It is just an oximeter probe. Doctors could already be reimbursed for this procedure. This device can not tell the difference between an OSA and hypoxemia.
Just an oximeter probe? Sure fooled me. :)

"....
“Patients with undiagnosed sleep apnea have a higher complication rate, longer recovery, and poorer pain control,” said Dr. Marvin Tark, head of the Pain Management Section and former Chairman of Anesthesia at Wellstar Kennestone Hospital, Marietta, Georgia. “WatchPAT provides the information we need to monitor and manage the patient better in both the surgical and the post-operative period, offering the best possible high-quality medical care. By using WatchPAT as part of our standard pre-operative procedure, we are able to reduce peri-operative complications, save time and money by minimizing time spent in the recovery room, and more safely determine the course of pain management, Having reviewed the medical evidence behind WatchPAT, I now recommend it as the sleep test method of choice for all of our surgical patients.”
....
WatchPAT is the most scientifically investigated and tested ambulatory device for Obstructive Sleep Apnea (OSA). It offers physicians the ability to fully analyze the 6 channels of tamper-proof raw sleep-related data and manually override the suggested automatic analysis in a manner similar to standard PSG recordings.

Full article: http://www.businesswire.com/news/home/20101012005265/en/WatchPAT%E2...
WatchPAT™ is being used more and more. This will allow many more patients to be diagnosed quickly, easily and inexpensively and without the hassle of dealing with a sleep lab.

See press release: http://www.businesswire.com/news/home/20101116005180/en/SleepQuest-...

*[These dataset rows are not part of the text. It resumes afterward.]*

/-- Width in bits. -/
def Fmt.bits (f : Fmt) : Nat := 1 + f.eb + f.fb

/-- The canonical NaN (R145). -/
def Fmt.nan (f : Fmt) : Nat :=
  if f.inf then (2 ^ f.eb - 1) * 2 ^ f.fb + 2 ^ (f.fb - 1) else 2 ^ (f.eb + f.fb) - 1

/-- The largest finite magnitude (R145). -/
def Fmt.maxFin (f : Fmt) : Nat :=
  if f.inf then (2 ^ f.eb - 1) * 2 ^ f.fb - 1 else 2 ^ (f.eb + f.fb) - 2

def Fmt.signBit (f : Fmt) (neg : Bool) : Nat := if neg then 2 ^ (f.eb + f.fb) else 0

/-- The infinity of a sign; the canonical NaN where the format has none (R148). -/
def Fmt.infinity (f : Fmt) (neg : Bool) : Nat :=
  if f.inf then f.signBit neg + (2 ^ f.eb - 1) * 2 ^ f.fb else f.nan

/-- A number: NaN (signalling or not), an infinity, or ±m·2^e. -/
inductive Num
  | nan (signalling : Bool)
  | inf (neg : Bool)
  | fin (neg : Bool) (m : Nat) (e : Int)
  deriving DecidableEq, Repr

def Num.zero : Num := .fin false 0 0

def Num.isZero : Num → Bool
  | .fin _ m _ => m == 0
  | _ => false

def Num.isNan : Num → Bool
  | .nan _ => true
  | _ => false

def Num.isSnan : Num → Bool
  | .nan s => s
  | _ => false

def Num.neg? : Num → Bool
  | .nan _ => false
  | .inf n => n
  | .fin n _ _ => n

/-- The value of stored bits (R143, R147). -/
def Fmt.unpack (f : Fmt) (b : Nat) : Num :=
  let frac := b % 2 ^ f.fb
  let ex := b / 2 ^ f.fb % 2 ^ f.eb
  let neg := b / 2 ^ (f.eb + f.fb) % 2 == 1
  let lsb : Int := 1 - (f.bias : Int) - (f.fb : Int)
  if f.inf && ex == 2 ^ f.eb - 1 then
    if frac = 0 then .inf neg else .nan (frac < 2 ^ (f.fb - 1))
  else if !f.inf && ex == 2 ^ f.eb - 1 && frac == 2 ^ f.fb - 1 then .nan false
  else if ex = 0 then .fin neg frac lsb
  else .fin neg (frac + 2 ^ f.fb) (lsb + (ex : Int) - 1)

/-- The stored bits denote a denormal number. -/
def Fmt.isDenormal (f : Fmt) (b : Nat) : Bool := b / 2 ^ f.fb % 2 ^ f.eb == 0 && b % 2 ^ f.fb != 0

/-- Whether a truncated magnitude is raised: `odd` its last bit, `r` and `d` the remainder and half-scale divisor (R146). -/
def roundUp (mode : Rnd) (neg : Bool) (odd : Bool) (r d : Nat) : Bool :=
  match mode with
  | .ne => decide (2 * r > d) || (decide (2 * r = d) && odd)
  | .rz => false
  | .rp => !neg && decide (r ≠ 0)
  | .rm => neg && decide (r ≠ 0)

/-- m·2^e as an integral multiple of 2^q in a mode, and whether that is exact (R146). -/
def quantize (mode : Rnd) (neg : Bool) (m : Nat) (e q : Int) : Nat × Bool :=
  if q ≤ e then (m * 2 ^ (e - q).toNat, true)
  else
    let d := 2 ^ (q - e).toNat
    let t := m / d
    let r := m % d
    (if roundUp mode neg (t % 2 == 1) r d then t + 1 else t, r == 0)

/-- The result on overflow (R146, R148). -/
def Fmt.overflow (f : Fmt) (mode : Rnd) (neg sat : Bool) : Nat :=
  if sat then f.signBit neg + f.maxFin
  else if !f.inf then f.nan
  else
    match mode with
    | .ne => f.infinity neg
    | .rz => f.signBit neg + f.maxFin
    | .rp => if neg then f.signBit neg + f.maxFin else f.infinity neg
    | .rm => if neg then f.infinity neg else f.signBit neg + f.maxFin

/-- One rounding of an exact number to a format (R143 to R148). -/
def Fmt.round (f : Fmt) (mode : Rnd) (sat : Bool) : Num → Nat × Flags
  | .nan s => (f.nan, { nv := s })
  | .inf neg =>
    if f.inf then
      if sat then (f.signBit neg + f.maxFin, { of := true }) else (f.infinity neg, {})
    else if sat then (f.signBit neg + f.maxFin, { of := true })
    else (f.nan, { nv := true })
  | .fin neg m e =>
    if m = 0 then (f.signBit neg, {})
    else
      let ex : Int := (Nat.log2 m : Int) + e
      let emin : Int := 1 - (f.bias : Int)
      let q : Int := (if ex < emin then emin else ex) - (f.fb : Int)
      let (t, exact) := quantize mode neg m e q
      -- t·2^q with t ≤ 2^(fb+1); the biased field and fraction are t plus a multiple of 2^fb
      let mag : Nat := ((q - (emin - (f.fb : Int))).toNat) * 2 ^ f.fb + t
      if mag > f.maxFin then (f.overflow mode neg sat, { of := true, nx := true })
      else (f.signBit neg + mag, { nx := !exact })

/-- FTZ on a source: a denormal becomes a zero of its sign (R144). -/
def Fmt.flush (f : Fmt) (ftz : Bool) (b : Nat) : Nat := if ftz && f.isDenormal b then b / 2 ^ (f.eb + f.fb) * 2 ^ (f.eb + f.fb) else b

/-- FTZ on a result: a denormal becomes a zero of its sign, with the inexact flag (R144). -/
def Fmt.flushResult (f : Fmt) (ftz : Bool) (r : Nat × Flags) : Nat × Flags :=
  if ftz && f.isDenormal r.1 then (f.signBit (r.1 / 2 ^ (f.eb + f.fb) % 2 == 1), { r.2 with nx := true }) else r

/-! ## Exact arithmetic -/

/-- ±m as an integer. -/
def signed (neg : Bool) (m : Nat) : Int := if neg then -(m : Int) else (m : Int)

/-- The number i·2^e; a zero takes the sign `zneg`. -/
def ofInt (zneg : Bool) (i : Int) (e : Int) : Num :=
  if i = 0 then .fin zneg 0 e else .fin (decide (i < 0)) i.natAbs e

/-- Exact sum; an exact zero of opposite signs is +0, or -0 toward -∞ (R143). -/
def numAdd (mode : Rnd) (a b : Num) : Num × Bool :=
  match a, b with
  | .nan s, .nan t => (.nan false, s || t)
  | .nan s, _ => (.nan false, s)
  | _, .nan t => (.nan false, t)
  | .inf x, .inf y => if x = y then (.inf x, false) else (.nan false, true)
  | .inf x, _ => (.inf x, false)
  | _, .inf y => (.inf y, false)
  | .fin na ma ea, .fin nb mb eb =>
    let e := if ea ≤ eb then ea else eb
    let s := signed na (ma * 2 ^ (ea - e).toNat) + signed nb (mb * 2 ^ (eb - e).toNat)
    (ofInt (if na = nb then na else mode == .rm) s e, false)

def numNeg : Num → Num
  | .nan s => .nan s
  | .inf n => .inf (!n)
  | .fin n m e => .fin (!n) m e

/-- Exact product; 0·∞ is invalid (R153). -/
def numMul (a b : Num) : Num × Bool :=
  match a, b with
  | .nan s, .nan t => (.nan false, s || t)
  | .nan s, _ => (.nan false, s)
  | _, .nan t => (.nan false, t)
  | .inf x, .inf y => (.inf (x != y), false)
  | .inf x, .fin y m _ => if m = 0 then (.nan false, true) else (.inf (x != y), false)
  | .fin x m _, .inf y => if m = 0 then (.nan false, true) else (.inf (x != y), false)
  | .fin x m e, .fin y n f => (.fin (x != y) (m * n) (e + f), false)

/-- A number times 2^k. -/
def numScale (k : Int) : Num → Num
  | .fin n m e => .fin n m (e + k)
  | x => x

/-- a·b + c with one rounding still to come; a NaN factor beside an invalid product keeps the invalid flag. -/
def numFma (mode : Rnd) (a b c : Num) : Num × Bool :=
  let (p, nv) := numMul a b
  let (s, nv') := numAdd mode p c
  (s, nv || nv')

/-- The order of two numbers that are not NaN: less, with -0 = +0. -/
def numLt (a b : Num) : Bool :=
  match a, b with
  | .nan _, _ => false
  | _, .nan _ => false
  | .inf x, .inf y => x && !y
  | .inf x, .fin _ _ _ => x
  | .fin _ _ _, .inf y => !y
  | .fin na ma ea, .fin nb mb eb =>
    let e := if ea ≤ eb then ea else eb
    decide (signed na (ma * 2 ^ (ea - e).toNat) < signed nb (mb * 2 ^ (eb - e).toNat))
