/-- Stores of several lanes, in increasing lane order (R197). -/
def storeLanes (e : Env) (m : Mode) (k : StoreKind) (n : Nat) : List Access → State → State
  | [], s => s
  | a :: as, s => storeLanes e m k n as (writeLane e m k (datumBytes a.req.b n) s a)

/-- Atomics of several lanes, in increasing lane order (R197). -/
def atomicLanes (e : Env) (m : Mode) (maj : Nat) (sgn : Bool) (n dst : Nat) : List Access → State → State × List RegVal
  | [], s => (s, [])
  | a :: as, s =>
    let r := atomicLane e m maj sgn n s a
    let rest := atomicLanes e m maj sgn n dst as r.1
    (rest.1, loadVals dst false a.lane r.2 false ++ rest.2)

/-- The translations of an access stay those of its instruction while peers answer it (R201). -/
def State.pinPages (s : State) (e : Env) (f : AddrForm) (n : Nat) (as : List Access) : State :=
  let pins := (as.flatMap fun a => (laneVas e f n a.req).filterMap fun p =>
    (s.lookup e.w e.l.vi e.w.core a.lane p.1).map fun r => (p.1 / 65536, 0, r)).eraseDups
  s.setMe { s.me with walkRes := pins }

/-- Sends the flits of the lanes that reach peers and holds the warp until all are answered (R368, log entry 15). As `c` is
`.probing` the flits are reads that ask whether the peers' windows let the lanes pass. -/
def askPeers (c : Cont) (e : Env) (f : AddrForm) (acc n : Nat) (as : List Access) (s : State) : State :=
  let s := s.setMe { s.me with answers := [] }
  let s := as.foldl (fun s a =>
    match a.route with
    | .peer rank addr =>
      let t := s.takeTag e.l.vi
      let k : FlitKind := if acc = 0 then .readRequest else if acc = 1 then .write else .atomic
      let s := t.2.sendFlit e.l.vi { rank := rank, ctr := 0, kind := k, addr := addr, tag := t.1, nth := a.lane, len := n,
                                     data := if acc = 0 then [] else datumBytes a.req.b n ++ datumBytes a.req.c n,
                                     warp := some s.cur.warp }
      s.setMe { s.me with status := .held .peer }
    | _ => s) ((holdFor .peer c s).pinPages e f n as)
  let waits := (s.vi e.l.vi).flits.any fun x => x.warp == some s.cur.warp
  s.setMe { s.me with status := if waits then .held .peer else .ready }

/-- The peers' part of an access (R211, R368): where more than one lane writes there, all are asked first whether their windows let
them pass, so that no lane is performed before one is refused; then their flits go. -/
def meetPeers (e : Env) (f : AddrForm) (acc n : Nat) (as : List Access) (s : State) : State :=
  if acc ≠ 0 ∧ 2 ≤ (as.filter fun a => a.route.isPeer).length ∧ e.w.cont ≠ .probing then askPeers .probing e f 0 n as s
  else askPeers .answered e f acc n as s
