-- ==== Sys2Proof/Machine/CollEvents.lean ====
section
/-!
DEFINITION. The events of the collective engine (spec/19 R374 to R382). An event whose condition does not hold changes nothing.
-/
namespace Sys2Proof.Machine

/-! ## COLL_ACCEPT (R374 to R377) -/

/-- Calls that a workgroup and a package hold (R375). -/
def groupCalls : Nat := 16
def packageCalls : Nat := 256

/-- The meeting is closed: every warp has issued or has exited. -/
def State.meetClosed (s : State) (g : Group) (m : Meeting) : Bool :=
  g.warps.all fun id => m.issued.contains id || (s.warp id).status == .exited

/-- This package's member index (R365). -/
def memberIndex (d : CollDesc) (rank : Nat) : Nat :=
  ((List.range d.count).find? fun i => d.first + i * d.stride == rank).getD 0

/-- The call that a meeting makes, with the entries as they stand at acceptance. The staging area of a tile lies where the
workgroup's save area holds the tile (log entry 88). -/
def State.meetCall (s : State) (gid : Nat) (g : Group) (m : Meeting) : Call :=
  let l := s.launchOf g.lid
  let id := m.issued.headD 0
  let e : Env := { w := s.warp id, g := g, l := l }
  let d := collDesc m.desc
  let desc : Desc := (collOperand e m.op).2
  let off := (e.tile (tileAOf m.op)).off
  let v := s.vi l.vi
  { lid := g.lid, gid := gid, warp := id, slot := m.slot, vi := l.vi,
    core := (l.collCores.find? fun c => c / 64 == g.core / 64).getD g.core,
    tag := d.tag, nth := sget 0 v.tagNext d.tag, kind := m.kind, op := collOp m.op, first := d.first, stride := d.stride,
    count := d.count, root := d.root, sw := d.sw, cntb := d.cntb,
    tile := if collTile m.op then some (tileAOf m.op) else none, off := off, desc := desc, rdesc := l.tid (rtidOf m.op),
    cdesc := l.tid (ctidOf m.op), pb := pbOffset m.op, pc := m.pc, len := ((s.warp id).word.map Cur.len).getD 16,
    me := memberIndex d v.domRank.toNat, start := s.clock,
    place := l.saveAddr g.pool + BitVec.ofNat 64 (l.scratchPart + off),
    staged := if collTile m.op then g.tileBytes l.scratchBytes off (tileRows desc * tileRB desc) else [] }

/-- A warp of the meeting goes on; one that another warp's HALT stopped goes on at its resume (R137). -/
def Warp.metCall (w : Warp) : Warp :=
  match w.status with
  | .held .coll => { w with status := .ready, cont := .met }
  | _ => { w with cont := if w.before = .held .coll then .met else w.cont,
                  before := if w.before = .held .coll then .ready else w.before }

/-- Accepts a call: the warps' releases, for which their copies have been performed (R232), the matching number, the first stages; at once lost where a member is lost (R369). -/
def State.acceptCall (s : State) (gid : Nat) (g : Group) (m : Meeting) : State :=
  let s := (s.liveWarps g).foldl (fun s id => s.releaseDevice id g.core) s
  let c := s.meetCall gid g m
  let id := s.nextCall
  let s := { (s.setGroup gid { s.group gid with meet := none }) with nextCall := id + 1 }
  let v := s.vi c.vi
  let s := (s.setVi c.vi { v with tagNext := sset 0 v.tagNext c.tag (c.nth + 1) }).putCall id c
  let s := m.issued.foldl (fun s k => s.setWarp k (s.warp k).metCall) s
  match (s.vi c.vi).lostMember c with
  | some i => s.endCall id 6 i
  | none => s.callAdvance id

def execCollAccept (s : State) : Out :=
  .next (
    match tget s.groups s.ev.wg with
    | none => s
    | some g =>
      match g.meet with
      | none => s
      | some m =>
        let l := s.launchOf g.lid
        if s.meetClosed g m && !((s.liveWarps g).any s.copying) && decide (s.callsOf s.ev.wg < groupCalls) && decide (s.calls.length < packageCalls) && !l.killed then
          s.acceptCall s.ev.wg g m
        else s)

/-! ## CHUNK_COUNTER_RAISE (R378) -/

/-- The bytes of a chunk are here and its accesses reach memory. -/
def State.chunkReady (s : State) (c : Call) (k : Nat) : Bool :=
  ((s.vi c.vi).chunkBytes c k).isSome && s.reaches c (c.chunkAccs k)

/-- A chunk lands; where the call has counters, its counter rises. A tile is copied back at completion only (R375). -/
def execChunkCounterRaise (s : State) : Out :=
  .next (
    match s.callOf s.ev.call with
    | none => s
    | some c =>
      let k := s.ev.chunk
      if c.stage = 3 ∧ !c.suspended ∧ c.kind ≠ 4 ∧ c.tile.isNone ∧ c.left.contains k ∧ s.chunkReady c k then
        let s := (s.landChunk c k).putCall s.ev.call { c with raised := c.raised ++ [k] }
        if c.cntb ≠ 0 then s.collRaise s.ev.call c k else s
      else s)

/-! ## COLL_COMPLETE (R375, R379, R381) -/

/-- The rows that A2AV lands are here and reach memory. -/
def State.landingReady (s : State) (c : Call) : Bool :=
  let v := s.vi c.vi
  let rows := v.landing c
  (rows.all fun x =>
    let from_ := if x.2.1 = c.me then c.sendFrom c.me + x.2.2 else x.2.2
    (v.memberRow c x.2.1 from_ 0 c.rb).isSome) &&
  s.reaches c (rowAccs c.rdesc 1 (rows.map Prod.fst))

/-- The end of a call whose members agree. -/
def State.finishCall (s : State) (id : Nat) (c : Call) : State :=
  let v := s.vi c.vi
  if c.kind = 4 then
    if c.stage < 2 then s
    else if v.exceeded c then s.endCall id 5 0
    else if c.stage = 3 ∧ s.landingReady c then
      let total := v.receivedAll c
      let s := s.writeLanding c
      if total > Desc.ext c.rdesc 1 then s.endCall id 4 total else s.endCall id 1 0
    else s
  else if c.stage = 3 ∧ (c.cntb = 0 ∨ c.left.isEmpty) ∧ (c.left.all fun k => s.chunkReady c k) then
    (s.writeResult c).endCall id 1 0
  else s

def execCollComplete (s : State) : Out :=
  .next (
    let id := s.ev.call
    match s.callOf id with
    | none => s
    | some c =>
      let v := s.vi c.vi
      match v.lostMember c with
      | some i => s.endCall id 6 i
      | none =>
        if c.suspended || s.counting c.vi id || !v.matched c then s
        else if v.cryptConflict c then s.endCall id 2 0
        else
          match v.differs c with
          | some i => s.endCall id 3 i
          | none => s.finishCall id c)

/-! ## COLL_FAULT (R381, R416) -/

/-- What a call accesses next, with INFO1 of a record: the chunk, or all ones. -/
def State.nextAccs (s : State) (c : Call) : List (DWord × CollAcc) :=
  let v := s.vi c.vi
  let whole (xs : List CollAcc) : List (DWord × CollAcc) := xs.map fun x => (BitVec.allOnes 64, x)
  match c.stage with
  | 0 => whole (s.operandAccs c) ++ c.rootChunks.map fun k => (BitVec.ofNat 64 k, c.counterAcc k)
  | 1 => if c.kind = 4 ∧ v.agrees c then whole ((v.countWords c).flatMap fun x => c.countAccs 1 x.1 1) else []
  | 3 =>
    if c.kind = 4 then whole (rowAccs c.rdesc 1 ((v.landing c).map Prod.fst))
    else (c.left.filter fun k => (v.chunkBytes c k).isSome).flatMap fun k => (c.chunkAccs k).map fun x => (BitVec.ofNat 64 k, x)
  | _ => []

def execCollFault (s : State) : Out :=
  .next (
    match s.callOf s.ev.call with
    | none => s
    | some c =>
      if c.suspended then s
      else
        let sram := if c.stage = 0 then (s.tileBad c).map fun o => sramPlace (s.group c.gid).core o else none
        let first : Option (DWord × TrapCode × Nat × DWord) := match sram with
          | some p => some (BitVec.allOnes 64, TrapCode.eccUncorrectable, 0, p)
          | none => (s.nextAccs c).findSome? fun x => (s.collFaultOf c [x.2]).map fun f => (x.1, f)
        match first with
        | none => s
        | some (info1, code, flags, a) =>
          let t : TrapInfo := { code := code, info0 := a, info1 := info1 }
          let s := if code = .eccUncorrectable then (if sram.isSome then s.sramSeen c.vi a else s.readBadSeen c.vi c.die a.toNat) else s
          s.suspendCall s.ev.call c t flags)

/-! ## MATCH_TIMEOUT (R379) -/

/-- Clocks in `n` microseconds (R96: 2.4 GHz). -/
def microseconds (n : Nat) : Nat := 2400 * n

def execMatchTimeout (s : State) : Out :=
  .next (
    match s.callOf s.ev.call with
    | none => s
    | some c =>
      let v := s.vi c.vi
      match v.unmatched c with
      | some i => if c.start + microseconds v.domTmo.toNat < s.clock then s.endCall s.ev.call 6 i else s
      | none => s)

end Sys2Proof.Machine
end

SleepQuest Purchases Additional WatchPAT™ Devices for Home Sleep Diagnostics as Continuation of National Rollout


SleepQuest, a national provider of comprehensive sleep apnea services, announced today that it has purchased additional units of Itamar-Medical’s WatchPAT as it extends its sleep testing and diagnosis program across the US. ....

WatchPAT is the most convenient, portable sleep testing device on the market today easily installed by the patient in the comfort of their own home. With thousands of WatchPAT systems in use at the world’s prominent clinical institutions diagnosing sleep apnea, including Veteran Hospitals (VA), Kaiser Permanente, and Aleris FysiologLab (Sweden), WatchPAT is the ambulatory sleep testing unit of choice for convenient and accurate diagnosis.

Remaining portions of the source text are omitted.